Zhu Yan-hui, Wang Xian
Department of Physiology and Pathophysiology, Basic Medical College, Key Laboratory of Molecular Cardiovascular Biology, Ministry of Education, Peking University, Beijing 100083, China.
Acta Pharmacol Sin. 2005 Sep;26(9):1076-80. doi: 10.1111/j.1745-7254.2005.00137.x.
To explore whether overexpression of the small heat shock protein HSP20 in rat cardiomyocytes protects against simulated ischemia/reperfusion (SI/R) injury.

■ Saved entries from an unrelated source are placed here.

-- ==== Sys2Proof/Machine/Launch.lean ====
section
/-! DEFINITION. Launch records, their checks and acceptance, the resource check, and the placement of teams
(R121 to R137, R253, R254). -/
namespace Sys2Proof.Machine

/-- Role word k of a launch record (R122). -/
def readRole (w : Nat) : Role := ⟨natBits w 0 6, natBits w 6 5 * 8, natBits w 11 4 * 8, natBits w 15 5 * 8⟩

/-- A launch record's fields from its 1,280 bits (R122). -/
def readLaunch (v : Nat) : LaunchRec where
  after := (List.range 4).map fun k => natBits v (832 + 64 * k) 64
  gbar := (List.range 4).map fun k => natBits v (648 + 32 * k) 32
  cbar := (List.range 8).map fun k => natBits v (544 + 13 * k) 13
  tbar := (List.range 16).map fun k => natBits v (448 + 6 * k) 6
  roles := (List.range (natBits v 279 2 + 1)).map fun k => readRole (natBits v (320 + 32 * k) 32)
  obuf := natBits v 292 9 * 1024
  scratch := natBits v 281 11 * 256
  ztiles := natBits v 276 3
  prio := natBits v 274 2
  clh := natBits v 269 5
  clw := natBits v 264 5
  trains := natBits v 258 6
  width := 8 * 2 ^ natBits v 256 2
  constLen := natBits v 240 16 * 16
  gz := natBits v 224 16
  gy := natBits v 208 16
  gx := natBits v 192 16
  const := natBits v 128 56
  handler := natBits v 64 56
  entry := natBits v 0 56
  bits := v

/-- The reserved fields of a launch record, as (lowest bit, width) (R122). -/
def launchReserved : List (Nat × Nat) := [(1088, 192), (776, 56), (301, 19), (184, 8), (120, 8), (56, 8)]

/-- Are the reserved fields, those of the role words and the unused role words zero (R122, R123)? -/
def launchClean (v : Nat) : Bool :=
  (launchReserved.all fun f => natBits v f.1 f.2 = 0) &&
  (List.range 4).all fun k => natBits v (320 + 32 * k) 32 / (if k ≤ natBits v 279 2 then 2 ^ 20 else 1) = 0

/-- Is a role's budget within its ranges (R122)? -/
def Role.legal (r : Role) : Bool :=
  1 ≤ r.trains && r.trains ≤ 32 && 8 ≤ r.regs && r.regs ≤ 128 && r.uregs ≤ 64 && 8 ≤ r.preds && r.preds ≤ 128

/-- The number of teams of a grid. -/
def LaunchRec.teams (r : LaunchRec) : Nat := r.gx * r.gy * r.gz

/-- Is each field within the range of its layout (R122)? -/
def LaunchRec.fields (r : LaunchRec) : Bool :=
  r.obuf ≤ 262144 && r.scratch ≤ 393216 && r.ztiles ≤ 4 && 1 ≤ r.clh && r.clh ≤ 16 && 1 ≤ r.clw && r.clw ≤ 16 &&
  1 ≤ r.trains && r.trains ≤ 32 && r.constLen ≤ 65536 && 1 ≤ r.gx && 1 ≤ r.gy && 1 ≤ r.gz && r.roles.all Role.legal

/-- Are the fields within their ranges, with trains that add up (R122, R123)? -/
def LaunchRec.ranges (r : LaunchRec) : Bool :=
  r.fields && r.trains * r.width ≤ 1024 && (r.roles.map Role.trains).foldl (· + ·) 0 = r.trains

/-- Do the cluster and the barrier counts fit the grid (R123)? -/
def LaunchRec.shapes (r : LaunchRec) : Bool :=
  r.gx % r.clw = 0 && r.gy % r.clh = 0 && r.clw * r.clh ≤ 128 && r.tbar.all (· ≤ r.trains) &&
  r.cbar.all (· ≤ r.trains * r.clw * r.clh) && r.gbar.all (· ≤ r.trains * r.teams)

/-- Does no unused AFTER entry stand before a used one (R123)? -/
def afterOrder : List Nat → Bool
  | [] => true
  | a :: as => (a != 0 || as.all (· == 0)) && afterOrder as

/-- The conditions of R123 on the record alone. -/
def launchLegal (v : Nat) : Bool :=
  let r := readLaunch v
  launchClean v && r.ranges && r.shapes && afterOrder r.after
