/-- A map request for pages (R27, R64, R65, R71, R73, R78, R367). DEDUCED, safe (log 78). -/
def mapRange (r : Req) (addr len : Nat) (attrs : Word) (i : Instr) (s : State) : State :=
  match readAttrs attrs with
  | none => s.answer r 0x01
  | some a =>
    let n := len / 65536
    if !s.mapsInto r.part addr len a.page then s.answer r 0x01
    else if len = 0 then s.answer r 0x00
    else if !s.sharesFit r.part n || (a.hint = 2 && !s.pinsFit r.part n) ||
        (a.hint ≠ 2 && s.k.flashFull && s.startsDeep r.part n a) then s.answer r 0x03
    else if s.freeFrames r.part + (if a.hint = 2 then 0 else s.deepRoom r.part) < n then s.park i
    else (s.mapPages r.part addr len a).answer r 0x00

/-- Remote-window entries of a partition. -/
def State.windowsOf (s : State) (part : Nat) : Nat := (s.k.windows.filter fun w => w.part = part).length

/-- The number of a new remote-window entry: the lowest not in use (R15, R27). DESIGN CHOICE, unsafe (log 141). -/
def State.freeWindow (s : State) : Nat :=
  ((List.range Config.windowEntries).find? fun n => !(s.k.windows.any fun w => w.num = n)).getD 0

/-- A map request for a remote-window entry (R15, R27, R30). That the peer opens a matching entry is the peer's part: until it has, it
accepts no message (R19). DEDUCED, safe (log 109). -/
def mapWindow (r : Req) (addr len peer peerWindow : Nat) (rights : BitVec 3) (s : State) : State :=
  if !s.mapsInto r.part addr len 65536 || len = 0 then s.answer r 0x01
  else match s.part r.part with
    | none => s.answer r 0x02
    | some p =>
      if p.windows ≤ s.windowsOf r.part then s.answer r 0x03
      else
        let w : Window := ⟨s.k.nextWindow, s.freeWindow, r.part, addr, len, peer, peerWindow, rights.toNat⟩
        State.answer { s with k := { s.k with windows := s.k.windows ++ [w], nextWindow := s.k.nextWindow + 1 } } r 0x00

/-- `map` (R27). -/
def execMap (r : Req) (body : MapBody) (s : State) : Host.Outcome State Fault Refusal :=
  let i := Instr.map r body
  let r := { r with kind := 0x02 }
  serveWaiting r i (match body with
    | .pages addr len attrs => mapRange r addr.toNat len.toNat attrs i
    | .window addr len peer peerWindow rights => mapWindow r addr.toNat len.toNat peer peerWindow rights) s

/-- Is every page, window and held range that a range touches such that it may be unmapped: large pages and windows whole, and nothing
that the device placed (R59, R64)? DEDUCED, safe (log 25). -/
def State.unmapsCleanly (s : State) (part addr len : Nat) : Bool :=
  let hi := addr + len
  (s.m.maps.all fun p =>
    let lo := max addr p.va
    let top := min hi (p.va + p.len)
    p.part != part || top ≤ lo || (!p.held && (lo - p.va) % p.page = 0 && (top - p.va) % p.page = 0)) &&
  s.k.windows.all fun w => w.part != part || w.va + w.len ≤ addr || hi ≤ w.va || (addr ≤ w.va && w.va + w.len ≤ hi)

/-- The entries that `keep` does not keep are closed: later accesses do not see them, and peers' transfers to them are over (R17, R29). -/
def Package.closeWindows (k : Package) (keep : Window → Bool) : Package :=
  let gone := k.windows.filter fun w => !keep w
  { k with windows := k.windows.filter keep, closed := k.closed ++ gone,
           broken := k.broken.filter fun b => !(gone.any fun w => w.num = b.2.1) }

/-- `unmap` (R29, R64, R70, R80, R81). -/
def unmapBody (r : Req) (addr len : Nat) (s : State) : State :=
  if addr % 65536 ≠ 0 || len % 65536 ≠ 0 || !s.unmapsCleanly r.part addr len then s.answer r 0x01
  else
    let out := fun (w : Window) => w.part != r.part || w.va + w.len ≤ addr || addr + len ≤ w.va
    State.answer { s with m := s.m.unmapRange r.part addr len, k := s.k.closeWindows out } r 0x00

/-- `unmap` (R29, R64). -/
def execUnmap (r : Req) (addr len : Dword) (s : State) : Host.Outcome State Fault Refusal :=
  let r := { r with kind := 0x03 }
  serve r none (unmapBody r addr.toNat len.toNat) s

/-- Does a byte of a partition's space allow a copy: mapped with the right, outside windows and team areas (R196, R365)? -/
def State.copyMay (s : State) (part a right : Nat) : Bool := (s.globalFault part a 1 right false false).isNone

/-- Do all bytes of a range, looked at granule by granule? -/
def State.copyMayAll (s : State) (part addr len right : Nat) : Bool :=
  (List.range ((addr + len - 1) / 65536 + 1 - addr / 65536)).all fun i =>
    s.copyMay part (max addr ((addr / 65536 + i) * 65536)) right

/-- Does a copy receive *bad request* (R365)? -/
def State.copyBad (s : State) (part addr len : Nat) (after : List Nat) (right : Nat) : Bool :=
  !s.afterOk part after || (len ≠ 0 && (2 ^ 56 < addr + len || !s.copyMayAll part addr len right))

/-- The number of 256-byte chunks that a range touches (R366). -/
def chunkCount (addr len : Nat) : Nat := if len = 0 then 0 else (addr + len - 1) / 256 + 1 - addr / 256

/-- A copy is accepted (R27, R365). -/
def State.acceptCopy (s : State) (r : Req) (out : Bool) (addr len : Nat) (after : List Nat) (data : Sparse Byte) : State :=
  let c : Copy := ⟨s.q.nextSeq, r.part, r.reqid, r.endpoint, out, addr, len, after, data, List.range (chunkCount addr len), none⟩
  let s := s.newSeq r.part true
  { s with q := { s.q with copies := s.q.copies ++ [c] } }

/-- A copy request (R27, R365): its check, then its number. A copy out replies when it completes. DEDUCED, safe (log 76). -/
def copyBody (r : Req) (out : Bool) (addr len : Nat) (after : List Nat) (data : List Byte) (s : State) : State :=
  if (!out && data.length ≠ len) || s.copyBad r.part addr len after (if out then rightRead else rightWrite) then s.answer r 0x01
  else if s.eventsFull then s.answer r 0x03
  else
    let u := s.acceptCopy r out addr len after (Table.setList 0 [] 0 data)
    if out then u else u.reply r 0x00 [s.q.nextSeq] []

/-- `copy in` (R365). -/
def execCopyIn (r : Req) (addr len : Dword) (after : List Nat) (data : List Byte) (s : State) : Host.Outcome State Fault Refusal :=
  let r := { r with kind := 0x04 }
  serve r none (copyBody r false addr.toNat len.toNat after data) s

/-- `copy out` (R365). -/
def execCopyOut (r : Req) (addr len : Dword) (after : List Nat) (s : State) : Host.Outcome State Fault Refusal :=
  let r := { r with kind := 0x05 }
  serve r none (copyBody r true addr.toNat len.toNat after []) s

/-- The 32-byte words of the bytes from `lo` to `hi`, each as its first byte inside and the one after its last (R366). -/
def wordRanges (lo hi : Nat) : List (Nat × Nat) :=
  (List.range ((hi - 1) / 32 + 1 - lo / 32)).map fun i => (max lo ((lo / 32 + i) * 32), min hi ((lo / 32 + i) * 32 + 32))

/-- The copy has met a word that it could not move. -/
def Copy.miss (c : Copy) (a : Nat) : Copy :=
  let w := a / 32 * 32
  { c with bad := some (match c.bad with
    | some b => min b w
    | none => w) }

/-- One word of a copy at its unified address (R75, R76, R78, R366). -/
def copyWord (ua : Nat → Nat) (acc : Store × Copy) (w : Nat × Nat) : Store × Copy :=
  let (m, c) := acc
  let n := w.2 - w.1
  if c.out then
    match m.read (ua w.1) n with
    | (m, some b) => (m, { c with data := Table.setList 0 c.data (w.1 - c.addr) b })
    | (m, none) => (m, c.miss w.1)
  else
    let (m, ok) := m.write (ua w.1) (Table.getList 0 c.data (w.1 - c.addr) n) (coveredWords (ua w.1) n)
    (m, if ok then c else c.miss w.1)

Recombinant adenovirus expressing HSP20 was used to infect rat H9c2 cardiomyocytes at high efficiency, as assessed by green fluorescent protein. H9c2 cells were subjected to SI/R stress; survival was estimated through assessment of lactate dehydrogenase and cell apoptosis through caspase-3 activity.
Overexpression of HSP20 decreased lactate dehydrogenase release by 21.5% and caspase-3 activity by 58.8%. Pretreatment with the protein kinase C inhibitor Ro-31-8220 (0.1 micromol/L) for 30 min before SI/R canceled the protective effect of HSP20. The selective mitochondrial K+ATP channel inhibitor 5-hydroxydecanoate (100 micromol/L) had a similar effect. However, the non-selective K+ATP channel inhibitor glibenclamide (100 micromol/L) had no significant effect.
These data indicate that the protective effect of HSP20 in vitro is primarily due to reduced necrotic and apoptotic death of cardiomyocytes, possibly via the protein kinase C/mitochondrial K+ATP pathway.
探讨大鼠心肌细胞中小热休克蛋白HSP20的过表达是否能预防模拟缺血/再灌注(SI/R)损伤。
用表达HSP20的重组腺病毒高效感染大鼠H9c2心肌细胞,通过绿色荧光蛋白进行评估。对H9c2细胞施加SI/R应激;通过评估乳酸脱氢酶来估计细胞存活情况,通过半胱天冬酶-3活性评估细胞凋亡情况。
HSP20的过表达使乳酸脱氢酶释放减少21.5%,半胱天冬酶-3活性降低58.8%。在SI/R之前用蛋白激酶C抑制剂Ro-31-8220(0.1微摩尔/升)预处理30分钟可消除HSP20的保护作用。选择性线粒体K+ATP通道抑制剂5-羟基癸酸(100微摩尔/升)有类似作用。然而,非选择性K+ATP通道抑制剂格列本脲(100微摩尔/升)没有显著作用。
这些数据表明,HSP20在体外的保护作用主要是由于心肌细胞坏死和凋亡死亡减少,可能是通过蛋白激酶C/线粒体K+ATP途径实现的。